Middle of the summer actually, Dad was on a buying streak. Was a neighbor and was just a few miles away. Bought a 8 row corn reel, the FF 250 batch dryer we replaced last year, a 36' 9 ring bin and the tank and pump. Tank and pump sold about dead last took most of the day to get to the end and a lot of people got tired of waiting, was hotter than Hades as well.

At one miserable cold rainy auction I did pick up a steam cleaner I still use for $25, was the last thing sold.


----------



## swmnhay (Jun 13, 2008)

I've had lousy luck with both the GPI and fill rite 12V pumps.The elec motor craps out on me.Elec motor shop said not worth fixing.It does bounce around in back of pickup all yr.


----------



## slowzuki (Mar 8, 2011)

All ours are diaphragm type lever pumps at least 30+ years old. Very slow but reliable.


----------



## mlappin (Jun 25, 2009)

slowzuki said:


> All ours are diaphragm type lever pumps at least 30+ years old. Very slow but reliable.
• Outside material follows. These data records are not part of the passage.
-- ==== Sys2Proof/Machine/Accept.lean ====
section
/-! DEFINITION. How a letter is taken: the busy check, classes and streams, the sequence, the outcome and its record,
the dead-letter queue, and the room of the filling hamper (R113 to R128, R339). -/
namespace Sys2Proof.Machine
open Sys2Proof

/-! ## Answers -/

/-- An outcome of a letter (R121): code, DETAIL, AUX, receipt data, and the envelopes that follow the receipt. -/
structure Ans where
  code : Nat
  detail : Nat
  aux : Word
  data : List Byte
  after : List (Env × List Byte)
deriving DecidableEq, Repr

def Ans.done : Ans := ⟨0, 0, 0, [], []⟩
def Ans.refuse (code detail : Nat) : Ans := ⟨code, detail, 0, [], []⟩
def Ans.result (data : List Byte) : Ans := ⟨0, 0, 0, data, []⟩

/-- What executing a letter gives: its outcome now, or later, or none. -/
inductive Reply where
  | now (a : Ans) (s : State)
  | later (s : State)
  | silent (s : State)
deriving DecidableEq, Repr

/-- A refusal, with nothing of the letter done. -/
def refuse (s : State) (code detail : Nat) : Reply := .now (Ans.refuse code detail) s
def done (s : State) : Reply := .now Ans.done s

/-! ## Kinds (R116) -/

/-- Repeatable kinds change no device state. -/
def repeatable (kind : Byte) : Bool := kind == 0x05 || kind == 0x06 || kind == 0x15 || kind == 0x28
/-- Ring management kinds. -/
def ringKind (kind : Byte) : Bool := decide (0x40 ≤ kind.toNat) && decide (kind.toNat ≤ 0x4A)
/-- The classes a sequenced kind allows: bulk parcels, express or normal, or normal. -/
def classFits (kind : Byte) (cls : BitVec 2) : Bool :=
  if kind = 0x10 ∨ kind = 0x14 ∨ kind = 0x21 then cls == 2
  else if kind = 0x01 ∨ kind = 0x02 then cls == 0 || cls == 1
  else cls == 1 && !ringKind kind
/-- Streams 0 to 3 carry express letters, 4 to 14 normal and bulk ones (R113). -/
def streamFits (e : Env) : Bool := if e.stream.toNat ≤ 3 then e.cls == 0 else e.cls == 1 || e.cls == 2
/-- Kinds a device that is not active executes (R124). -/
def standbyKind (kind : Byte) : Bool := repeatable kind || kind == 0x2A

/-! ## Bounces and immediate answers (R120) -/

def answerBytes (s : State) (e : Env) (rep : Bool) (a : Ans) (line : Word) : List Byte :=
  receiptHead s e (BitVec.ofNat 8 a.code) rep (BitVec.ofNat 16 a.detail) a.aux line ++ a.data

/-- An answer that leaves at once. -/
def answerNow (s : State) (e : Env) (a : Ans) : State := sendReceiptNow s e (answerBytes s e false a (scLine s))
def bounce (s : State) (e : Env) (code detail : Nat) (aux : Word) : State :=
  answerNow s e { Ans.refuse code detail with aux := aux }

/-- The longest a long operation lasts, ms (R127). -/
def opMaxMs (op : Nat) : Nat :=
  match op with
  | 1 => 40
  | 2 => 1200
  | 3 => 250
  | 4 => 3000
  | 5 => 2000
  | _ => 60

/-- BUSY: DETAIL the operation, AUX the upper bound of the time left, whole ms (R121, R125). -/
def bounceBusy (s : State) (e : Env) (b : Busy) : State :=
  let ran := s.clk.now - b.start
  let left := opMaxMs b.op * 3200000 - ran
  bounce s e 1 b.op (BitVec.ofNat 32 ((left + 3199999) / 3200000))

/-! ## The dead-letter queue (R126) -/

/-- LEN of the envelope `e` that ended a letter with payload `pl`: that of a parcel's last envelope is what lies behind its
AUX (R107, R118). -/
def envLen (e : Env) (pl : List Byte) : Nat := if e.first then pl.length else pl.length - e.aux.toNat

/-- A refused letter enters the queue; the oldest goes when it is full. The header kept for a parcel of several envelopes
is that of its last one (DEDUCED, log entry 103). -/
def deadLetter (s : State) (e : Env) (pl : List Byte) (code detail : Nat) : State :=
  let s := alarm s (15 + (code - 0x10)) []
  let d : DeadEntry :=
    { env := e, len := envLen e pl, code := BitVec.ofNat 8 code, detail := BitVec.ofNat 16 detail, pm := tbVal s 0,
      head := (pl ++ List.replicate 40 0).take 40 }
  let full := decide (64 ≤ s.round.dead.length)
  let s := if full then incFld s F.ROUND_RND_DEAD_OVERWRITES else s
  { s with round := { s.round with dead := (if full then s.round.dead.drop 1 else s.round.dead) ++ [d] } }

/-- Its 64 bytes; `i` is its index in the queue. -/
def deadBytes (s : State) (i : Nat) (d : DeadEntry) : List Byte :=
  envBytes d.env d.len ++ [d.code, if i = 0 then BitVec.ofNat 8 (fld s F.ROUND_RND_DEAD_OVERWRITES) else 0]
    ++ leBytes 2 d.detail.toNat ++ leBytes 4 d.pm.toNat ++ d.head

/-- Refused without any sequence check (R113). -/
def refuseUnsequenced (s : State) (e : Env) (pl : List Byte) : State :=
  deadLetter (answerNow s e (Ans.refuse badLetter 0)) e pl badLetter 0

/-! ## Streams (R119) -/

/-- The state of the letter's stream; a stream never opened is closed. -/
def streamOf (s : State) (e : Env) : Stream :=
  (s.round.streams.find? (isStreamOf e)).getD ⟨toPair e, e.src, e.stream, false, 0, []⟩

def putStream (s : State) (e : Env) (x : Stream) : State :=
  { s with round := { s.round with streams := x :: s.round.streams.filter (fun y => !isStreamOf e y) } }

/-- The changes of a pair-address stream are journaled (R122). -/
def journalStream (s : State) (e : Env) (x : Stream) (o : Option Outcome) : State :=
  if toPair e then journal s (.round e.src e.stream x.isOpen x.expected o) else s

/-- Add to a record of the last 16. -/
def record16 (os : List Outcome) (o : Outcome) : List Outcome := let l := os ++ [o]; l.drop (l.length - 16)

/-- The outcome as the record holds it. -/
def outcomeOf (s : State) (e : Env) (a : Ans) (due : Bool) : Outcome :=
  { seq := e.seq, repeatable := repeatable e.kind, code := BitVec.ofNat 8 a.code, detail := BitVec.ofNat 16 a.detail,
    aux := a.aux, line := scLine s, epoch := pairEpoch s, data := a.data, mode := (receiptClass e.cls).setWidth 8, due := due }

/-- The sequence advances, the outcome is recorded unless the letter is repeatable, and both are journaled. -/
def recordOutcome (s : State) (e : Env) (a : Ans) (due : Bool) : State :=
  let o := outcomeOf s e a due
  let x := streamOf s e
  let y := { x with expected := e.seq + 1, record := if o.repeatable then x.record else record16 x.record o }
  journalStream (putStream s e y) e y (if o.repeatable then none else some o)

/-- The letter's data travel in bulk frames that a hamper must name (R342). -/
def bulkMirrored (s : State) (e : Env) : Bool :=
  mirrors s && (e.kind == 0x10 || (toPair e && (e.kind == 0x14 || e.kind == 0x21)))

/-- The outcome leaves as R57 allows, with the envelopes that follow it. -/
def release (s : State) (e : Env) (rep : Bool) (a : Ans) : State :=
  let s := releaseReceipt s e (answerBytes s e rep a (scLine s)) (!rep && a.code == 0 && bulkMirrored s e)
  a.after.foldl (fun s x => holdEnv s e.west x.1 x.2 false) s

/-- An outcome is reached: a refusal is a dead letter, the stream moves on, the receipt leaves. -/
def settleLetter (s : State) (e : Env) (pl : List Byte) (a : Ans) : State :=
  let s := if a.code = 0 then s else deadLetter s e pl a.code a.detail
  release (recordOutcome s e a false) e false a

/-- A held receipt answers this very letter. -/
def receiptHeld (s : State) (e : Env) : Bool :=
  s.round.held.any (fun h => h.env.kind == 0x80 && h.env.stream == e.stream && h.env.seq == e.seq && h.env.dest == e.src
    && h.env.src == e.dest)

/-- A recorded outcome leaves again with REPEAT, no earlier than the first may (R119). -/
def resendRecord (s : State) (e : Env) (o : Outcome) : State :=
  let a : Ans := ⟨o.code.toNat, o.detail.toNat, o.aux, o.data, []⟩
  let pl := answerBytes s e true a o.line
  if receiptHeld s e then releaseReceipt s e pl false else sendReceiptNow s e pl

/-! ## Execution -/

/-- The header checks: NOT_ACTIVE, unknown class for the kind, class and stream (R113, R124, R125). No rule gives the order
of the first and the others (DESIGN CHOICE, log entry 104). -/
def headerRefusal (s : State) (e : Env) : Option (Nat × Nat) :=
  if !(isActive s || solo s) && !standbyKind e.kind then some (0x12, 0)
  else if !classFits e.kind e.cls then some (badLetter, 0)
  else if !streamFits e then some (badLetter, 0)
  else none

def runChecked (run : State → Env → List Byte → Reply) (s : State) (e : Env) (pl : List Byte) : Reply :=
  match headerRefusal s e with
  | some x => refuse s x.1 x.2
  | none => run s e pl

/-- Settle a reply; `later` leaves the stream's outcome outstanding. -/
def settleReply (e : Env) (pl : List Byte) : Reply → State
  | .now a s => settleLetter s e pl a
  | .later s => s
  | .silent s => s

/-- Bytes a settled letter has added to the filling hamper of `s` (R339). -/
def addedBytes (s s' : State) : Nat := fillBytes s'.twin.fill - fillBytes s.twin.fill

/-- Execute in the filling hamper (R339): an express letter at once, after an early close where its effects exceed the
reserve; another one only when they fit, else it waits (`none`). -/
def executeRoom (run : State → Env → List Byte → Reply) (s : State) (e : Env) (pl : List Byte) : Option State :=
  let s' := settleReply e pl (runChecked run s e pl)
  if !mirrors s then some s'
  else if e.cls = 0 then
    if s.twin.fillX + addedBytes s s' ≤ 1024 then
      some { s' with twin := { s'.twin with fillX := s.twin.fillX + addedBytes s s' } }
    else
      let c := closeHamper s false false true
      let c' := settleReply e pl (runChecked run c e pl)
      some { c' with twin := { c'.twin with fillX := addedBytes c c' } }
  else if fillRoom s' then some s' else none

/-- STREAM_OPEN (R119): the stream opens, its record is cleared, DONE is recorded. -/
def openStream (s : State) (e : Env) : State :=
  let s := if toPair e then journal s (.round e.src e.stream false 0 none) else s
  let s := putStream s e ⟨toPair e, e.src, e.stream, true, e.seq, []⟩
  release (recordOutcome s e Ans.done false) e false Ans.done

/-- A sequenced letter after the busy check (R119); `none` when it waits for the next hamper.  A repeatable letter that is
executed again and refused enters no dead-letter queue: its refusal entered when it was first taken (DEDUCED, log entry
105). -/
def acceptSequenced (run : State → Env → List Byte → Reply) (s : State) (e : Env) (pl : List Byte) : Option State :=
  let x := streamOf s e
  let d := (e.seq - x.expected).toInt
  let kept := x.record.find? (fun o => o.seq == e.seq)
  if e.kind = 0x2A ∧ ¬ (x.isOpen = true ∧ d < 0 ∧ kept.isSome = true) then some (openStream s e)
  else if !x.isOpen then some (bounce s e 4 0 0)
  else if 0 < d then some (bounce s e 2 0 x.expected)
  else if d < 0 then
    if repeatable e.kind then
      some (match runChecked run s e pl with
        | .now a s => release s e true a
        | .later s => s
        | .silent s => s)
    else match kept with
      | some o => some (resendRecord s e o)
      | none => some (bounce s e 3 0 x.expected)
  else executeRoom run s e pl

/-- A ring management letter executes on every copy and is answered at once (R123). -/
def acceptRing (run : State → Env → List Byte → Reply) (s : State) (e : Env) (pl : List Byte) : State :=
  if ringKind e.kind then
    match run s e pl with
    | .now a s => answerNow (if a.code = 0 then s else deadLetter s e pl a.code a.detail) e a
    | .later s => s
    | .silent s => s
  else refuseUnsequenced s e pl

/-- Two sequenced letters of one stream (R119). -/
def sameStream (x e : Env) : Bool :=
  x.src == e.src && x.stream == e.stream && toPair x == toPair e && x.cls != 3 && e.cls != 3

/-- An outcome of the letter's stream is outstanding: its letters wait (R119). -/
def streamWaits (s : State) (e : Env) : Bool :=
  s.round.calls.any (fun c => sameStream c.1 e) || s.tho.letters.any (fun x => sameStream x e)

/-- The envelopes of the inbox that arrived before this one. -/
def arrivedBefore (s : State) (e : Env) (pl : List Byte) : List (Env × List Byte) :=
  s.round.inbox.takeWhile (fun x => x != (e, pl))

/-- An older letter of its stream has not been handled: a stream takes its letters in arrival order (R119). -/
def olderWaits (s : State) (e : Env) (pl : List Byte) : Bool :=
  (arrivedBefore s e pl).any (fun x => sameStream x.1 e)

/-- The fabric level of a class: express, then normal and ring management, then bulk (R41, R46). -/
def classLevel (c : BitVec 2) : Nat := if c = 0 then 0 else if c = 2 then 2 else 1

/-- A letter of a higher level waits at the Round interface and could be executed: it goes first (R41, R370). -/
def outranked (s : State) (e : Env) : Bool :=
  s.round.inbox.any (fun x => decide (classLevel x.1.cls < classLevel e.cls) && !streamWaits s x.1)

/-- The letter's turn has come: nothing of its stream is outstanding or older, and no letter of a higher level waits. -/
def letterTurn (s : State) (e : Env) (pl : List Byte) : Bool :=
  !streamWaits s e && !olderWaits s e pl && !outranked s e

/-- A letter that has been taken; `none` when it waits. -/
def acceptTaken (run : State → Env → List Byte → Reply) (s : State) (e : Env) (pl : List Byte) : Option State :=
  match s.round.busy with
  | some b => some (bounceBusy s e b)
  | none =>
    if (e.cls == 3) != (e.stream == 15) then some (refuseUnsequenced s e pl)
    else if e.cls = 3 then some (acceptRing run s e pl)
    else acceptSequenced run s e pl

def inInbox (s : State) (e : Env) (pl : List Byte) : Bool := s.round.inbox.contains (e, pl)
def unbox (s : State) (e : Env) (pl : List Byte) : State :=
  { s with round := { s.round with inbox := s.round.inbox.erase (e, pl) } }

/-- An envelope of this kind is handled: one that a hop has brought, or that arrives now; after a stop for a hand-over
none is executed or answered (R353).  A busy device answers each one at once (R128); else it waits for its turn.  Where
`go` has no answer yet, it waits as it is. -/
def acceptWith (kind : Byte) (go : State → Env → List Byte → Option State) (s : State) (e0 : Env) (pl : List Byte) :
    State :=
  let e := { e0 with kind := kind }
  if s.boot.phase != .ready then s
  else
    let s := if inInbox s e pl then s else deliver s e pl
    if !inInbox s e pl then s
    else if s.tho.stopped then unbox s e pl
    else if s.round.busy.isNone && !letterTurn s e pl then s
    else (go (unbox s e pl) e pl).getD s

/-- The unfinished parcel of the envelope's stream (R118). -/
def parcelIn (e : Env) (p : Parcel) : Bool :=
  p.src == e.src && p.stream == e.stream
    && (decide (0x40 ≤ p.dest.toNat) && decide (p.dest.toNat ≤ 0x5F)) == toPair e
/-- It is discarded. -/
def dropParcel (s : State) (e : Env) : State :=
  { s with round := { s.round with parcels := s.round.parcels.filter (fun p => !parcelIn e p) } }

/-- A letter in one envelope; it ends an unfinished parcel of its stream (R118). -/
def accept (kind : Byte) (run : State → Env → List Byte → Reply) (s : State) (e : Env) (pl : List Byte) : State :=
  acceptWith kind (fun s e pl => acceptTaken run (dropParcel s e) e pl) s e pl

/-! ## Letters whose outcome comes later -/

/-- The payload of a CALL (R116). -/
def callBytes (routine : Nat) (args : List Word) : List Byte :=
  leBytes 2 routine ++ [0, 0] ++ args.flatMap (fun w => leBytes 4 w.toNat)

/-- A routine that waits reaches its outcome. -/
def settleCall (s : State) (c : Env × Nat × List Word) (a : Ans) : State :=
  settleLetter { s with round := { s.round with calls := s.round.calls.erase c } } c.1 (callBytes c.2.1 c.2.2) a

/-- A long operation begins: the device is busy from here, and unfinished parcels are discarded (R118, R128). -/
def beginLong (s : State) (op : Nat) (letter : Option Env) (image : List Byte) : State :=
  let s := { s with round := { s.round with busy := some ⟨op, letter, image, s.clk.now⟩, parcels := [] } }
  setFldB s F.THM_STAT_COMMIT_BUSY (op == 3)

/-- It ends: the starting letter's outcome leaves, and what waited for the end goes (R128). -/
def endLong (s : State) (b : Busy) : State :=
  let s := { s with round := { s.round with busy := none } }
  let s := if b.op = 3 then setFldB s F.THM_STAT_COMMIT_BUSY false else s
  let s := match b.letter with
    | some e => settleLetter s e [] Ans.done
    | none => s
  drainMail s

end Sys2Proof.Machine
end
Had one of those once, takes a long time to fill the big 4 wheel drive with the 200 gallon tank. Two of my haymaking tractors hold a touch over 100 gallons each.


----------



## slowzuki (Mar 8, 2011)

Takes long enough to fill the 35 gallon tank on my mowing tractor, would hate to move 200 gallons. 1/4 gallon per cycle of the lever! The one on my truck is only on a 45 gallon drum strapped to the headache rack. The other one is on the 250 gallon little farm tank.



mlappin said:


> mlappin, on 24 Jul 2013 - 3:48 PM, said:
> Had one of those once, takes a long time to fill the big 4 wheel drive with the 200 gallon tank. Two of my haymaking tractors hold a touch over 100 gallons each.


----------



## jd4230ps (Dec 9, 2010)

Thanks for replies everyone. Bought GPI hand pump. IT is going on my Hiway fuel for my truck so wont need to pump much at any one time.


----------



## gradyjohn (Jul 17, 2012)

I have one heavy duty 15gpm Fil-rite and one old Tuthill and two GPI's One GPI doesnt work and the other is slow as molasses. I will not buy a GPI again.


----------